Die Alten müssen weg. Das fordert Peter Biar Ajak. Der 34-jährige Südsudanese hat in Harvard und Cambridge studiert und lebt in Kenya. Ajak ruft zum Abgang der alten Politikerelite des Südsudans von Präsident Salva Kiir und Rebellenführer Riek Machar auf. Die Generation des Unabhängigkeitskrieges vom Sudan habe ausgedient. Nur jüngere Kräfte könnten dem Land endlich Frieden bringen, verkündete Ajak unlängst im kenianischen Fernsehsender NTV.

Diese These war aus Sicht der südsudanesischen Regierung wohl etwas zu provokativ.
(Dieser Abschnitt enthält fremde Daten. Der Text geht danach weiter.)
-- ==== Sys2Proof/Tests/Slice0.lean ====
section
/-! SUPPORT. The model's own tests, their expected values from spec/95_test_vectors.md and the rules
named, and for each statement with hypotheses a witness that meets them. -/

namespace Sys2Proof.Tests

open Sys2Proof.Machine

/-! ### Small states -/

/-- A block of a variant, unfaulted, with or without a value in STATE. -/
def block (v : Variant) (a : Option (BitVec v.width)) : State := { State.resetOf v with acc := a }

/-- A block that an all-zero word has faulted after INIT (95_test_vectors.md F6). -/
def faultedBlock (v : Variant) : State :=
  { State.resetOf v with
    acc := some 5381, fault := true, cause := .illegalCommand, fcmd := 0, responses := [.none, .err] }

/-- A state with one word on its way, the SALT bus at 0. -/
def sent (s : State) (c : CmdWord) : State := { s with pending := [.command c 0] }

/-- What a test looks at: STATE, FAULT, CAUSE, FCMD and the responses. -/
def seen (o : Host.Outcome State Fault Refusal) :
    Option (Option Nat × Bool × Cause × CmdWord × List Response) :=
  (nextState? o).map fun t => (t.acc.map BitVec.toNat, t.fault, t.cause, t.fcmd, t.responses)

/-! ### WellFormed: an ill-formed term for each check -/

theorem test_wf_initSalt_dso64 : Instr.wf .dso64 .initSalt = false := by decide
theorem test_wf_initSalt_others :
    (∀ v ∈ [Variant.ma64, .ma32, .ma32h, .mx64, .mx32], Instr.wf v .initSalt = true) := by decide
theorem test_wf_result32_wide :
    (∀ v ∈ [Variant.ma64, .dso64, .mx64], Instr.wf v .result32 = false) := by decide
theorem test_wf_result32_native :
    (∀ v ∈ [Variant.ma32, .ma32h, .mx32], Instr.wf v .result32 = true) := by decide
theorem test_params_refused : Params.variant? ⟨64, .xor, true, true, false⟩ = none := by decide

/-! ### Decode: words written out from 30_encoding.md R60, R62 and R69 -/

theorem test_decode_init : decode 0b0001000000000000 = .legal .init := by decide
theorem test_decode_initSalt : decode 0b0010000000000000 = .legal .initSalt := by decide
theorem test_decode_feed : decode 0b0011000001000101 = .legal (.feed 69) := by decide
theorem test_decode_feed_top : decode 0b0011000011111111 = .legal (.feed 255) := by decide
theorem test_decode_result : decode 0b0100000000000000 = .legal .result := by decide
theorem test_decode_result32 : decode 0b0101000000000000 = .legal .result32 := by decide
theorem test_decode_illegal :
    decode 0x0000 = .illegal .reservedOp ∧ decode 0x1001 = .illegal .strayImmediate ∧
    decode 0x3145 = .illegal .reservedField ∧ decode 0x6000 = .illegal .reservedOp ∧
    decode 0xFFFF = .illegal .reservedField := by decide
theorem test_encode_feed : encode (.feed 122) = 0x307A := by decide
theorem test_table_word : decodeTableWord 16 0x5000 = some .result32 ∧
    decodeTableWord 16 0x5001 = none := by decide

/-! ### Datapath (95_test_vectors.md 2.1, 2.2) -/

theorem test_mul33_32 : mul33 0xDEADBEEF#32 = 0xB4659CCF#32 := by decide
theorem test_mul33_64 : mul33 0x0123456789ABCDEF#64 = 0x258BF258BF258BCF#64 := by decide
theorem test_combine_add_carry : combine .ma32 0x07C1F07C#32 63 = 0x0000003B#32 := by decide
theorem test_combine_xor_no_carry : combine .mx32 0x07C1F07C#32 63 = 0xFFFFFFC3#32 := by decide
theorem test_combine_add_carry64 : combine .dso64 0x07C1F07C1F07C1F0#64 63 = 0x2F#64 := by decide
theorem test_combine_xor64 :
    combine .mx64 0x07C1F07C1F07C1F0#64 63 = 0xFFFFFFFFFFFFFFCF#64 := by decide

/-! ### The commands, one step each -/

/-- F6's first command, from reset. -/
theorem test_init :
    seen (exec .init (State.resetOf .ma32)) = some (some 0x1505, false, .none, 0, [.none]) := by decide

/-- F8: INIT does not clear a fault. -/
theorem test_init_faulted :
    seen (step (sent (faultedBlock .mx64) 0x1000)) =
      some (some 0x1505, true, .illegalCommand, 0, [.none, .err, .err]) := by decide

/-- P3's first command. -/
theorem test_initSalt :
    seen (exec .initSalt { State.resetOf .mx32 with salt := 0xFFFFFFFF }) =
      some (some 0xFFFFFFFF, false, .none, 0, [.none]) := by decide

/-- F3. -/
theorem test_initSalt_dso64 :
    seen (step (sent (State.resetOf .dso64) 0x2000)) =
      some (none, true, .unsupportedCommand, 0x2000, [.err]) := by decide

/-- V14: ADD with STATE = 2^32 - 1 and b = 33 gives 0. -/
theorem test_feed_wraps :
    seen (exec (.feed 33) (block .ma32h (some 0xFFFFFFFF))) =
      some (some 0, false, .none, 0, [.none]) := by decide

/-- F2. -/
theorem test_feed_not_constructed :
    seen (step (sent (State.resetOf .ma64) 0x3000)) =
      some (none, true, .notConstructed, 0x3000, [.err]) := by decide

/-- W1's last command. -/
theorem test_result :
    seen (exec .result (block .ma64 (some 0x5973A4))) =
      some (some 0x5973A4, false, .none, 0, [.val 5862308]) := by decide

/-- V16: the forced bit is zero-extended, and STATE keeps its own bit 31. -/
theorem test_result_forced :
    seen (exec .result (block .ma32h (some 0x1505))) =
      some (some 0x1505, false, .none, 0, [.val 2147489029]) := by decide
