/-- RESET_RELEASE (R179): four samples find RESET released and the start-up runs from step 3; step 4 is skipped when the
crystal has run on (R174). -/
def execResetRelease (crystalRan : Bool) (drift : List (Nat × List Byte)) (s : State)
    (samples : Samples := .steady false) : Host.Outcome State Fault Refusal :=
  if s.custody.present == .starting && s.custody.phase == .inReset && allAt samples false then
    .next ((s.enter .starting .none).fromStepThree (s.custody.crystalOk && crystalRan) drift)
  else .next s

/-! ## The loss of retention (R175) -/

/-- A free date that is a valid one (R139). -/
def freeDate (d base : Nat) : Date :=
  let y := 2000 + freeBelow d base 200
  let m := 1 + freeBelow d (base + 1) 12
  ⟨y, m, 1 + freeBelow d (base + 2) (monthLength y m)⟩

/-- A free time of day. -/
def freeTime (d base : Nat) : Time := ⟨freeBelow d base 24, freeBelow d (base + 1) 60, freeBelow d (base + 2) 60⟩

/-- A free recorded moment, or none. -/
def freeStamp (d base : Nat) : Option Stamp :=
  if freeBool d base then some ⟨freeDate d (base + 1), freeTime d (base + 4)⟩ else none

/-- A free source, or none. -/
def freeSource (d i : Nat) : Option Source :=
  [none, some .command, some .door, some .mesh, some .supplyHigh, some .clock, some .retentionLoss].getD
    (freeBelow d i 7) none

/-- What retention reads as once the battery has lost it: free values of each field's kind. The marker is lost; the
settings copy is treated as absent; the battery monitor's judgement, which goes on, and the width of each field
stay (R175, log 11). -/
def Retention.fallen (r : Retention) (d : Nat) : Retention :=
  { marker := false
    covers := Vector.ofFn fun b =>
      { value := Vector.ofFn fun i => freeByte d (32 * b.val + i.val), valid := false }
    slots := Vector.ofFn fun n =>
      { remaining := freeBelow d (200 + n.val) 16777216, issued := freeBelow d (400 + n.val) 16777216
        hold := freeBool d (600 + n.val), latch := freeBool d (800 + n.val) }
    calendar := { date := freeDate d 1000, time := freeTime d 1003, set := freeBool d 1006
                  counting := freeBool d 1007, sub := freeBelow d 1008 32768 }
    baseline := freeBelow d 1010 4096
    alarmFlags := freeByte d 1011
    alarmMask := freeByte d 1012
    tamper := { zCount := freeBelow d 1013 256, zCause := freeSource d 1014, zTime := freeStamp d 1015
                zPlace := [none, some .running, some .unpowered].getD (freeBelow d 1023 3) none
                eCount := freeBelow d 1024 256, eSource := freeSource d 1025
                eOutcome := [none, some .zeroized, some .alarmed, some .recorded].getD (freeBelow d 1026 4) none
                eTime := freeStamp d 1027 }
    tests := Vector.ofFn fun b =>
      { last := [none, some .pass, some .fail, some .skipped].getD (freeBelow d (1040 + b.val) 4) none
        mismatches := freeBelow d (1050 + b.val) 257, fails := freeBelow d (1060 + b.val) 256
        firstFail := if freeBool d (1070 + b.val) then some (freeBelow d (1080 + b.val) 32) else none
        time := freeStamp d (1100 + 10 * b.val) }
    nextTest := BitVec.toFin (BitVec.ofNat 2 (Config.freeNat d 1150))
    owed := Vector.ofFn fun b => freeBool d (1160 + b.val)
    batteryLow := r.batteryLow
    enclosure := none
    doorTamper := false
    meshTamper := false
    resetFlags := freeByte d 1170 &&& 0x3F
    pendingMarks := 0
    resume := [.service, .zeroizing, .recovery].getD (freeBelow d 1180 3) .service }

/-- RETENTION_MARKER_LOST (R175): the marker and the rest of retention are lost; the covers are treated as invalid, and
the directory's lost flags and slots follow them (R6, R14, log 11). -/
def execRetentionMarkerLost (s : State) : Host.Outcome State Fault Refusal :=
  if s.retention.marker then .next ((s.withRetention fun r => r.fallen s.draws).zeroizeDirectory.nextDraw)
  else .next s

/-! ## COMMISSION (R183) -/

/-- A COMMISSION that passes begins to program the fuses and stays in progress (R183). -/
def takeCommission (tag : Byte) (record : Vector Byte 64) (s : State) : State :=
  { s with custProgress := some (.commission tag record) }

/-- COMMISSION (R183). -/
def execCommission (s : State) : Host.Outcome State Fault Refusal :=
  .next (s.takeCust codeCommission gateCommission .both (parseCommission s.fuses) takeCommission)

/-- COMMISSION_PROGRAMMING_END (R183): OK when every byte reads back, the restart then following; else PROGRAM_FAILED at
a byte that does not read back or at a bit in the way, with the fuses as far as they took (log 9) and the part
UNCOMMISSIONED. With the whole record in the fuses already every byte reads back, whatever the command says (log 55). -/
def execCommissionProgrammingEnd (ok : Bool) (s : State) : Host.Outcome State Fault Refusal :=
  match s.custProgress with
  | some (.commission tag record) =>
    let stop := fuseConflict s.fuses record
    let failing := fuseFailing s.fuses record
    if failing.isEmpty || (ok && stop == 64) then
      .next ((({ s with fuses := programFuses s.draws 64 s.fuses record } : State).withCustody fun c =>
        { c with restart := some (c.restart.getD cyclesPerSecond), commissions := c.commissions + 1 }).finishCust tag
          codeCommission .ok [])
    else
      let rank := if ok then stop else failing.getD (freeBelow s.draws 64 failing.length) stop
      .next (({ s with fuses := failFuses s.draws rank s.fuses record } : State).nextDraw.finishCust tag
        codeCommission .programFailed [])
  | _ => .next s

/-- Whether the completion of a COMMISSION that passed has been read out: fewer of them wait than there have been (R183,
R189). -/
def State.commissionRead (s : State) : Bool :=
  decide ((s.custLink.completions.countP fun c => c.code == codeCommission && c.outcome == .ok) <
    s.custody.commissions)

/-- COMMISSION_RESTART (R183): with a completion read out or 1 s passed since the first, the part restarts from step 3,
with no pending mark (log 35). -/
def execCommissionRestart (crystalRan : Bool) (drift : List (Nat × List Byte)) (s : State) :
    Host.Outcome State Fault Refusal :=
  if s.custody.present == .uncommissioned && s.custody.restart.isSome &&
      (s.commissionRead || s.custody.restart == some 0) then
    .next ((s.endVolatile.enter .starting .none).fromStepThree (s.custody.crystalOk && crystalRan) drift)
  else .next s

end Sys2Proof.Machine
end

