/-- COMMIT (R26 to R29, R42, R43): a key is weak when all its bytes are equal, and a repeated parity adjustment changes
nothing; a key that is not weak and has the expected KCW is submitted masked under its bank's cover, with the check
word of its covered sequence; a weak key leaves the ceremony COLLECTING; a wrong KCW abandons it. That the stopped timer
of a submitted ceremony holds 0 is the model's choice (log 48). The checks of R42 come first, in their order: the ceremony's
state, the components, the dates (R145) and the fault flag. -/
def Obligations.CommitJudgesAndMasksTheKey : Prop :=
  (∀ (set : Bool) (q : CommitRequest),
    (set = false → (q.activation ≠ none ∨ q.expiry ≠ none) → commitDates set q = some .clockUnset) ∧
    (set = true ∨ (q.activation = none ∧ q.expiry = none) →
      (commitDates set q = some .badTime ∨ commitDates set q = none) ∧
      (commitDates set q = none ↔
        (∀ d, q.activation = some d ∨ q.expiry = some d → validDate d = true) ∧
        (∀ a x, q.activation = some a → q.expiry = some x → dateBefore x a = false)))) ∧
  (∀ (s : State) (m : Message) (q : CommitRequest),
    s.custPasses codeCommit gateService .both parseCommit m q →
    ((∀ o, s.ceremony.current = some o → o.programming = true) →
      exec .commit s = .next (s.custAnswered m.tag codeCommit .ceremonyState [])) ∧
    (∀ o, s.ceremony.current = some o → o.programming = false →
      (o.next ≠ .complete → exec .commit s = .next { s.custAnswered m.tag codeCommit .componentOrder [] with
        ceremony := { s.ceremony with current := some { o with timer := s.ceremonyTimeout * cyclesPerSecond } } }) ∧
      (o.next = .complete → ∀ oc, commitDates s.retention.calendar.set q = some oc →
        exec .commit s = .next { s.custAnswered m.tag codeCommit oc [] with
          ceremony := { s.ceremony with
            current := some { o with timer := s.ceremonyTimeout * cyclesPerSecond } } }) ∧
      (o.next = .complete → commitDates s.retention.calendar.set q = none → s.control.fault = true →
        exec .commit s = .next { s.custAnswered m.tag codeCommit .nvFault [] with
          ceremony := { s.ceremony with
            current := some { o with timer := s.ceremonyTimeout * cyclesPerSecond } } }))) ∧
  (∀ key : List Byte, weak key = true ↔ ∀ a ∈ key, ∀ b ∈ key, a = b) ∧
  (∀ (k : Nat) (odd : Bool) (v : Vector Byte 32), adjust k odd (adjust k odd v) = adjust k odd v) ∧
  (∀ (s : State) (m : Message) (q : CommitRequest) (o : OpenRecord),
    s.custPasses codeCommit gateService .both parseCommit m q → s.ceremony.current = some o → o.programming = false →
    o.next = .complete → commitDates s.retention.calendar.set q = none → s.control.fault = false →
    weak ((adjust o.len o.odd s.ceremony.buffer).toList.take o.len) = false →
    checkWord ((adjust o.len o.odd s.ceremony.buffer).toList.take o.len) = q.kcw →
    ∃ r : SlotRecord,
      r.written = true ∧ r.retire = .blank ∧ r.header = commitHeader o q s.stamp ∧
      (∀ i : Fin 32, r.value[i] =
        if i.val < o.len then
          (adjust o.len o.odd s.ceremony.buffer)[i] ^^^ s.retention.covers[bankOf o.slot].value[i]
        else 0) ∧
      r.rcw = checkWord (coveredSequence r.header r.value) ∧
      exec .commit s = .next
        { s.custTaken with
          custProgress := some (.commit m.tag)
          ceremony := { s.ceremony with
            current := some { o with programming := true, timer := 0 }
            buffer := adjust o.len o.odd s.ceremony.buffer }
          control := { s.control with ceremonyWait := some { slot := o.slot, record := r } } }) ∧
  (∀ (s : State) (m : Message) (q : CommitRequest) (o : OpenRecord),
    s.custPasses codeCommit gateService .both parseCommit m q → s.ceremony.current = some o → o.programming = false →
    o.next = .complete → commitDates s.retention.calendar.set q = none → s.control.fault = false →
    (weak ((adjust o.len o.odd s.ceremony.buffer).toList.take o.len) = true →
      exec .commit s = .next
        { s.custAnswered m.tag codeCommit .weakKey [] with
          ceremony := { s.ceremony with
            current := some { o with timer := s.ceremonyTimeout * cyclesPerSecond }
            buffer := adjust o.len o.odd s.ceremony.buffer } }) ∧
    (weak ((adjust o.len o.odd s.ceremony.buffer).toList.take o.len) = false →
      checkWord ((adjust o.len o.odd s.ceremony.buffer).toList.take o.len) ≠ q.kcw →
      exec .commit s = .next
        { s.custAnswered m.tag codeCommit .keyCheck [] with
          ceremony := { s.ceremony with current := none, buffer := Vector.replicate 32 0 }
          directory := s.unreserved o.slot }))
Vergangenen Mittwoch wurde Ajak bei seiner Ankunft am Flughafen der Hauptstadt Juba festgenommen. Eine Anklage gibt es bis anhin nicht. Es kommt immer wieder vor, dass Menschen im Südsudan ohne Verfahren weggesperrt werden.

Machar, Kiir und weitere südsudanesiche Politiker unterzeichnen das Abkommen. (via @KagutaMuseveni)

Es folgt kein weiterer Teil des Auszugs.